**GOAL OF THE EXERCISE:**
Using the listing below, report all lines holding the word "opened".

**AVAILABLE DATA:**

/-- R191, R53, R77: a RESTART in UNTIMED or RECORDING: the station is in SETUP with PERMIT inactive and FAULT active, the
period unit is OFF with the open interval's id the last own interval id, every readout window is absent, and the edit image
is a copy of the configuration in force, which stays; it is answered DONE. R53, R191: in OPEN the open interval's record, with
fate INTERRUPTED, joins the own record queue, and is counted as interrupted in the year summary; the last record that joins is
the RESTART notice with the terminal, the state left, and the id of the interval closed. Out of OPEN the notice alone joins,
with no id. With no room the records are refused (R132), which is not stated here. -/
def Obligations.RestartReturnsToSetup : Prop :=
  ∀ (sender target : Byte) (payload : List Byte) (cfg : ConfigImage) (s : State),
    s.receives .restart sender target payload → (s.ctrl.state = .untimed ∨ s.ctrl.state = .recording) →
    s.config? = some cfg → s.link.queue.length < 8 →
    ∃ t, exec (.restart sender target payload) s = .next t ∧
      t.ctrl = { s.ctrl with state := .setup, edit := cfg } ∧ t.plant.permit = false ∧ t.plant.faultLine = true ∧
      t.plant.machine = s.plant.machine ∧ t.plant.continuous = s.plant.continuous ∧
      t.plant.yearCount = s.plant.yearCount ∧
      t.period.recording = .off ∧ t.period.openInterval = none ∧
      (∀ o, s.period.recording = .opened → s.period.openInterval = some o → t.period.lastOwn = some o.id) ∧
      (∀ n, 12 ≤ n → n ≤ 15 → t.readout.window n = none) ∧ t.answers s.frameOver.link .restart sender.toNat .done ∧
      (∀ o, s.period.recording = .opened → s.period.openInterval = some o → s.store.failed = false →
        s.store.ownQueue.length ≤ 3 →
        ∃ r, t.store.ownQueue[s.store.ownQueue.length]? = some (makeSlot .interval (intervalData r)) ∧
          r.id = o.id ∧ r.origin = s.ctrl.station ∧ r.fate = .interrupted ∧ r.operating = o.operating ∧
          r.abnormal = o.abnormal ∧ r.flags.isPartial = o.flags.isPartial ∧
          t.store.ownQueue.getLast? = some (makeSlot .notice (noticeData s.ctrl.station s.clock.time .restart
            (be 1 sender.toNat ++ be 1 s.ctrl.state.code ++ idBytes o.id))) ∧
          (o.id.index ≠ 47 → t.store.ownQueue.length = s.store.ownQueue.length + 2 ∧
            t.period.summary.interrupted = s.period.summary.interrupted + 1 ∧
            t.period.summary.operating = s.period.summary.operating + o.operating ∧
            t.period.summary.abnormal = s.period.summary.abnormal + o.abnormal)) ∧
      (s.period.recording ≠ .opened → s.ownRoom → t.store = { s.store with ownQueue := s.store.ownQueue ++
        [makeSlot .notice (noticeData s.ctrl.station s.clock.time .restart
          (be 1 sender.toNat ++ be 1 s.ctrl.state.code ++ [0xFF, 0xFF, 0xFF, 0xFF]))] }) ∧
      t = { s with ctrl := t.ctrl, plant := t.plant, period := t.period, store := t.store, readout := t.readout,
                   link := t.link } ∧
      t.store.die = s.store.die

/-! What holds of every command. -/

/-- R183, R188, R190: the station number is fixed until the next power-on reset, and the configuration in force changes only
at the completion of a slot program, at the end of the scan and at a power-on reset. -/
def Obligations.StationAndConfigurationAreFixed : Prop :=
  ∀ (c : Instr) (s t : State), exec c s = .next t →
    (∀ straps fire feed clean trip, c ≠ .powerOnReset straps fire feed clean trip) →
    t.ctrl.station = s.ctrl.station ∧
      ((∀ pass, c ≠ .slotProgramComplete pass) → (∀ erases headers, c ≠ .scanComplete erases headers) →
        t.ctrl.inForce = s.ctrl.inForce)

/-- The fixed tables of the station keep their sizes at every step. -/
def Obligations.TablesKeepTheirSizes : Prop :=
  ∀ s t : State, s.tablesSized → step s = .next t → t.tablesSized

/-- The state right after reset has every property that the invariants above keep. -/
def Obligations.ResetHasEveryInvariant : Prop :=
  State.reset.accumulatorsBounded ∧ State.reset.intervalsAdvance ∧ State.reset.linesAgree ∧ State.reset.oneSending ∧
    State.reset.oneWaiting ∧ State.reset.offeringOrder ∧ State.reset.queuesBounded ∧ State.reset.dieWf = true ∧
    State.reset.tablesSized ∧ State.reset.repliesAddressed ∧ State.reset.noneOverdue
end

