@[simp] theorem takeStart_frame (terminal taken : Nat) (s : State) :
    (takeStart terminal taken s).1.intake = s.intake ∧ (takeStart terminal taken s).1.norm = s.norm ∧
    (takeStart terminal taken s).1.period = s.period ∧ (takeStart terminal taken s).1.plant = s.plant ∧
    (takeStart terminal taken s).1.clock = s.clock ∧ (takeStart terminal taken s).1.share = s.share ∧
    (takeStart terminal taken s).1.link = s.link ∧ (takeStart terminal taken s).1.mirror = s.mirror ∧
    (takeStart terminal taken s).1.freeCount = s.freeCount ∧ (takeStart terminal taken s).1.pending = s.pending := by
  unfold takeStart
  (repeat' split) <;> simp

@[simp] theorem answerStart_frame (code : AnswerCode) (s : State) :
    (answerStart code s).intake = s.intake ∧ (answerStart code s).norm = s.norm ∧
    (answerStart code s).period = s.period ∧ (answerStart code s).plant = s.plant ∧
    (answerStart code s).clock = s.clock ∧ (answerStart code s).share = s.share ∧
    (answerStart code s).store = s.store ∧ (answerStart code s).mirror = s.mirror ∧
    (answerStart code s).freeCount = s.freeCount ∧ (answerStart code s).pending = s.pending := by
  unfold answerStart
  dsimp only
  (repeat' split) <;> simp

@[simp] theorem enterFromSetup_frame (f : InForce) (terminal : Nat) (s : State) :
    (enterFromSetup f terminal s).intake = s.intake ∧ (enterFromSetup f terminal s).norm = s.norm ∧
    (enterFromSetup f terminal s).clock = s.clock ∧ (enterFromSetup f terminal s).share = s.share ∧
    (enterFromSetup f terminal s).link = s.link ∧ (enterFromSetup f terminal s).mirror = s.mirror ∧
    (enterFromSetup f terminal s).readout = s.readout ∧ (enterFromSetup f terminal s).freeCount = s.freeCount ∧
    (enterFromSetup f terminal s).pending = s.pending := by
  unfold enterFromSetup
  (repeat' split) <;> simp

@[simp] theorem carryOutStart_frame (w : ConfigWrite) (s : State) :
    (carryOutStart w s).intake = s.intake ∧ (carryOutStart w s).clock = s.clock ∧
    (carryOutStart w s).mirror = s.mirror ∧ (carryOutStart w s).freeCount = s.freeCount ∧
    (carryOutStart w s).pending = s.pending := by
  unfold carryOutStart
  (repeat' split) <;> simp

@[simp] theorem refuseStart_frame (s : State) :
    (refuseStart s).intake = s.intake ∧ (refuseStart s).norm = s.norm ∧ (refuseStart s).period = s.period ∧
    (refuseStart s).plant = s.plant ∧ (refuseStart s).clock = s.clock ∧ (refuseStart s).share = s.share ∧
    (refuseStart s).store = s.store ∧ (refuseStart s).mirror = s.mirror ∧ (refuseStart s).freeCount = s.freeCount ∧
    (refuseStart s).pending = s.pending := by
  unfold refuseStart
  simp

* * *

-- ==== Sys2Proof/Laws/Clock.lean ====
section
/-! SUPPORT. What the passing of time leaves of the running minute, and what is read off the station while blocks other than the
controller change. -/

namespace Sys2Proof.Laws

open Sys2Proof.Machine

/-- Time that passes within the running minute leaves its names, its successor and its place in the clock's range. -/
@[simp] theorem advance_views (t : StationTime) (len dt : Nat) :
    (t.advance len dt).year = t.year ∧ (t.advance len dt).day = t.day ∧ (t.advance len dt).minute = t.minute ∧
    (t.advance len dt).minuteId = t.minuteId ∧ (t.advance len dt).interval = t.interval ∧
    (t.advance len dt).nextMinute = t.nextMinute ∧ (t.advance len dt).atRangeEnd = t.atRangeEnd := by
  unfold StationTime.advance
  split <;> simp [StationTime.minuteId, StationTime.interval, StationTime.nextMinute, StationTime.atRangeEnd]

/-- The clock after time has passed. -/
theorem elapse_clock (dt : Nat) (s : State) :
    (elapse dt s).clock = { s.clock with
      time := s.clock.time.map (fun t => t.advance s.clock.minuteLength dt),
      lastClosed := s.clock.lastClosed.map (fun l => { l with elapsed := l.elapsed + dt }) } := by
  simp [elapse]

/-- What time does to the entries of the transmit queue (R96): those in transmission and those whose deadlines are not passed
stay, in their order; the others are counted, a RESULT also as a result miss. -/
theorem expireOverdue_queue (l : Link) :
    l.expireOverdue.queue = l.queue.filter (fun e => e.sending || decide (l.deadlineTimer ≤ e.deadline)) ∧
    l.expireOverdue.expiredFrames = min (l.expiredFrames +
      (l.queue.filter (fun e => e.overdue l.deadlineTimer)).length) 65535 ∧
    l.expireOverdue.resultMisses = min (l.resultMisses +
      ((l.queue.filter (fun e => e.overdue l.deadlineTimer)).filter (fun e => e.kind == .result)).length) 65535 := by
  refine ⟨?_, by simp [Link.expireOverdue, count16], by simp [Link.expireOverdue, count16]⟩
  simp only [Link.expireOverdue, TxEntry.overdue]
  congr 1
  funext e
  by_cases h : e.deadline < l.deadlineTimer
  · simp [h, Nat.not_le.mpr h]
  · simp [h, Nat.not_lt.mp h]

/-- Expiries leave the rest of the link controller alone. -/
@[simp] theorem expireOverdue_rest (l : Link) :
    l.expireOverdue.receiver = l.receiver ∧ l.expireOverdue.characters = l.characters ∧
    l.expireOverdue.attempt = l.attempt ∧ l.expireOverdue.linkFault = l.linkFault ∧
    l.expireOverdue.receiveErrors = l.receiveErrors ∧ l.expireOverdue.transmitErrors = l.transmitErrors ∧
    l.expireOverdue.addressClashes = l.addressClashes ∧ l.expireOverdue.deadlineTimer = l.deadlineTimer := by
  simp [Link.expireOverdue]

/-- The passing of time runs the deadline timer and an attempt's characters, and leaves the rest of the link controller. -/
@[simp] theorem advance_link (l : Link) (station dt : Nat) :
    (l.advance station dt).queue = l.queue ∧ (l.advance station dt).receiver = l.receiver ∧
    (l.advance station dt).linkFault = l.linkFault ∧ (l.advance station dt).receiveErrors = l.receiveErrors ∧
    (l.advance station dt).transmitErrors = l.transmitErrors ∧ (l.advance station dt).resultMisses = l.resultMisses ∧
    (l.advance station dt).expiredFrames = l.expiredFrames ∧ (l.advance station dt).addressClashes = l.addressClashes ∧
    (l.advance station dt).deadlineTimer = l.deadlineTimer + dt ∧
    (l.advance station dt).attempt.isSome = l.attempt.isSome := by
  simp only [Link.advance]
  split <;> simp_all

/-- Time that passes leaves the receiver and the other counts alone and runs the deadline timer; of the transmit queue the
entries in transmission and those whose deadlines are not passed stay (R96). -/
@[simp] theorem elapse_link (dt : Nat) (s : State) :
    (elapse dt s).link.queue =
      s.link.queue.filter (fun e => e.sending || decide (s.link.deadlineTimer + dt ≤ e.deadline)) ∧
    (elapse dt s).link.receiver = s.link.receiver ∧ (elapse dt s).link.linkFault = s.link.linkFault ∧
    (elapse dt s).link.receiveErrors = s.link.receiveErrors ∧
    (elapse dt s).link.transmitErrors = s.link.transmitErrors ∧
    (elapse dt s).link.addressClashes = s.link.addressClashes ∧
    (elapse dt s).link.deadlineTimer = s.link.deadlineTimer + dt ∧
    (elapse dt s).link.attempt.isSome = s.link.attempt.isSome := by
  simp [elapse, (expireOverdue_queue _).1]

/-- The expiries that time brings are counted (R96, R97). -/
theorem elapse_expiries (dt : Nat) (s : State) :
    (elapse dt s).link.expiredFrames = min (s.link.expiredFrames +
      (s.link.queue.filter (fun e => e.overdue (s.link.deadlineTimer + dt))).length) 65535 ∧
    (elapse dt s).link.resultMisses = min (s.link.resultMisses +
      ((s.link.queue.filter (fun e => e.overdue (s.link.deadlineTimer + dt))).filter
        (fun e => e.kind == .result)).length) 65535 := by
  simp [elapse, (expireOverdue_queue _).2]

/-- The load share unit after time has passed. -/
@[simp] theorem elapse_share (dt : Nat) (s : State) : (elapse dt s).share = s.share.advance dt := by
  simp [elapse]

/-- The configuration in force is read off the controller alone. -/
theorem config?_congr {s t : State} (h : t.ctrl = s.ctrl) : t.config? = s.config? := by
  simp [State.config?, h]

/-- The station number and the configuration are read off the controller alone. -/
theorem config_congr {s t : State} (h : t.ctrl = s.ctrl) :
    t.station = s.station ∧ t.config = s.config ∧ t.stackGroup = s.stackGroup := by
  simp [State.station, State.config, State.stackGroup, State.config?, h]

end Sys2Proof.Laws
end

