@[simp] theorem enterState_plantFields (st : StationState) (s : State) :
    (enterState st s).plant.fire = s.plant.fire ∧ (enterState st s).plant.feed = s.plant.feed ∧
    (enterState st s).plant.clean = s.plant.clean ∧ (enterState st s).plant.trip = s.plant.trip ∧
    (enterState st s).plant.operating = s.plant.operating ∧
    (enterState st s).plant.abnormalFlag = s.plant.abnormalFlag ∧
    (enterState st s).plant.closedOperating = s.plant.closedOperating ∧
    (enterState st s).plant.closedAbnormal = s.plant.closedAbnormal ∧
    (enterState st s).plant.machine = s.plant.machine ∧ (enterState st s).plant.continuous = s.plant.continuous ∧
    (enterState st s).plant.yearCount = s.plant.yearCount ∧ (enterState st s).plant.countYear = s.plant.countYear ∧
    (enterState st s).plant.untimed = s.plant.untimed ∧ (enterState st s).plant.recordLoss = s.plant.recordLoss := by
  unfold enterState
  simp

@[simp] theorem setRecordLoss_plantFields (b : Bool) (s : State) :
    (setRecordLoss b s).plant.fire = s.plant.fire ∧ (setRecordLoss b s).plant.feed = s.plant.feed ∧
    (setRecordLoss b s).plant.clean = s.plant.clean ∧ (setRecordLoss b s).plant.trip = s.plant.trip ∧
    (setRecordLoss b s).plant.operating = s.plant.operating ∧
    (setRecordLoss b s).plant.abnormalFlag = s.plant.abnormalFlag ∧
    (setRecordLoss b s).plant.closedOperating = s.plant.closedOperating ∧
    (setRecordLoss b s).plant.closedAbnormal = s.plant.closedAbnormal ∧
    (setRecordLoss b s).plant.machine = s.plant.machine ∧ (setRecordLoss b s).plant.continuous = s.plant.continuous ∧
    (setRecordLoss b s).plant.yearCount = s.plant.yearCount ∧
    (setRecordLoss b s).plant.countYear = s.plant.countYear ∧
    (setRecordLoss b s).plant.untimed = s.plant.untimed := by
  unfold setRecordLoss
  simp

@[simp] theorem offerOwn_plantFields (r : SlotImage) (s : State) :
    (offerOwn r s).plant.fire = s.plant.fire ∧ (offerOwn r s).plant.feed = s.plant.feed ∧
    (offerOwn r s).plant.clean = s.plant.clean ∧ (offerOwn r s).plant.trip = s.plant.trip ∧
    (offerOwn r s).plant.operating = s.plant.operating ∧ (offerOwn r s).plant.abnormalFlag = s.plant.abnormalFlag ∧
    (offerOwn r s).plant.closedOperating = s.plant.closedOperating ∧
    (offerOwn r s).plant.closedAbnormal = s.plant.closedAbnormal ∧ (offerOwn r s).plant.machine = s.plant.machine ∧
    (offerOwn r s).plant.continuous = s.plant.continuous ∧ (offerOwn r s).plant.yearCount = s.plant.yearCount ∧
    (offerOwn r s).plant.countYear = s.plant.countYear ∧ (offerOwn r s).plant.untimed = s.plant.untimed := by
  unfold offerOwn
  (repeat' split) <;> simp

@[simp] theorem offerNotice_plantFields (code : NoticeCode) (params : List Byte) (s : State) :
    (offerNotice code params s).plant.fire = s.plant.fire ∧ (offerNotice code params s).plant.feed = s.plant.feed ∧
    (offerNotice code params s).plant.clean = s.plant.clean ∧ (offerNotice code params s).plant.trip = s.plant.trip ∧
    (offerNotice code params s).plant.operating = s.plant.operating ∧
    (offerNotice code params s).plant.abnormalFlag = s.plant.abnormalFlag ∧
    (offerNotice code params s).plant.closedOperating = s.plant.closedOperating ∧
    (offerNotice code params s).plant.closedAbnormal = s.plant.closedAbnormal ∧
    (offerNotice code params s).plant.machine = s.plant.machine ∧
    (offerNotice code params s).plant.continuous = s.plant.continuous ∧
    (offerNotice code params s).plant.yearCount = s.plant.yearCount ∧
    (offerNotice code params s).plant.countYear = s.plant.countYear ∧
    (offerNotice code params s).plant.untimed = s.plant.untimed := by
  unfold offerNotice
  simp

==

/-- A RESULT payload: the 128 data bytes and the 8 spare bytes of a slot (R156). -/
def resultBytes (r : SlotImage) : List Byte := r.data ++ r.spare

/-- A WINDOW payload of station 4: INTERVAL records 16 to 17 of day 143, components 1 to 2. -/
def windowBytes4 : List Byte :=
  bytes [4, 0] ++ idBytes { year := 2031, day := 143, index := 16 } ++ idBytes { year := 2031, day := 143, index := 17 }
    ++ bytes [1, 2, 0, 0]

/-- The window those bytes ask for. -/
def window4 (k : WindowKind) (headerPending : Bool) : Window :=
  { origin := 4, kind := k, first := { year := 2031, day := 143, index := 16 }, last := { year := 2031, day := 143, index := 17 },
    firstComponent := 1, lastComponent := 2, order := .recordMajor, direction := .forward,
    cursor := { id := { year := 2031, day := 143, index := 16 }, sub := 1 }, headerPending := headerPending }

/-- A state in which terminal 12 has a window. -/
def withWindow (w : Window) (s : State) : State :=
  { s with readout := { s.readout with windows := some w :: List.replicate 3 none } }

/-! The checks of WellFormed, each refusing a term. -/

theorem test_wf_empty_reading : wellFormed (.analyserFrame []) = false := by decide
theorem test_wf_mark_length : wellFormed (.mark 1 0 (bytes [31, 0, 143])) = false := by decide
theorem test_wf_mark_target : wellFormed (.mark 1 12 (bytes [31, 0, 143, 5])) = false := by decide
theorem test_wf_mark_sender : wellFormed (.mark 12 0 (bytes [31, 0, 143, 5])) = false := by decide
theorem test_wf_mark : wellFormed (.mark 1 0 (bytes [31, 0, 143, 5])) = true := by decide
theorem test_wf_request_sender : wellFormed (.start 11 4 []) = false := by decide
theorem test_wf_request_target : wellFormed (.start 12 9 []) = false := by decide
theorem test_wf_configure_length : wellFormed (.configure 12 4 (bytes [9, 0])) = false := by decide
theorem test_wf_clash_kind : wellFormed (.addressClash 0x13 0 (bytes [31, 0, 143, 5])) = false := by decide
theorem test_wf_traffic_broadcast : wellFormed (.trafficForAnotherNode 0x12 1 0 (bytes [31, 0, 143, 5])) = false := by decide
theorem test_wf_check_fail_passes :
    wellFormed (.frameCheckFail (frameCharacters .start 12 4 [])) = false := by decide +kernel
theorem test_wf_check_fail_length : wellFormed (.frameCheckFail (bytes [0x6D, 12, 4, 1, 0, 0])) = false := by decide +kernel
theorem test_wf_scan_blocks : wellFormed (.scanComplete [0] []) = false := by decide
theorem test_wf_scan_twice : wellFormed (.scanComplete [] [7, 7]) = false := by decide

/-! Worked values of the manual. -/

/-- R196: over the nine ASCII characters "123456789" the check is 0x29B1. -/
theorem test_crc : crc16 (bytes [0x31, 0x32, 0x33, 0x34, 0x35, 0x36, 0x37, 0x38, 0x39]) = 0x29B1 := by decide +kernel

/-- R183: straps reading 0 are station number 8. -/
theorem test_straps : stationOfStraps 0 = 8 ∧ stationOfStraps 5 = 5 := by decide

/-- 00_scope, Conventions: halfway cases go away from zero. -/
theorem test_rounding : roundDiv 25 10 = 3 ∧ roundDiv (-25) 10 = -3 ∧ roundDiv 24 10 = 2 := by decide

**COMPLETED TASK:**
      (∀ o, s.period.recording = .opened → s.period.openInterval = some o → t.period.lastOwn = some o.id) ∧
      (∀ o, s.period.recording = .opened → s.period.openInterval = some o → s.store.failed = false →
      (s.period.recording ≠ .opened → s.ownRoom → t.store = { s.store with ownQueue := s.store.ownQueue ++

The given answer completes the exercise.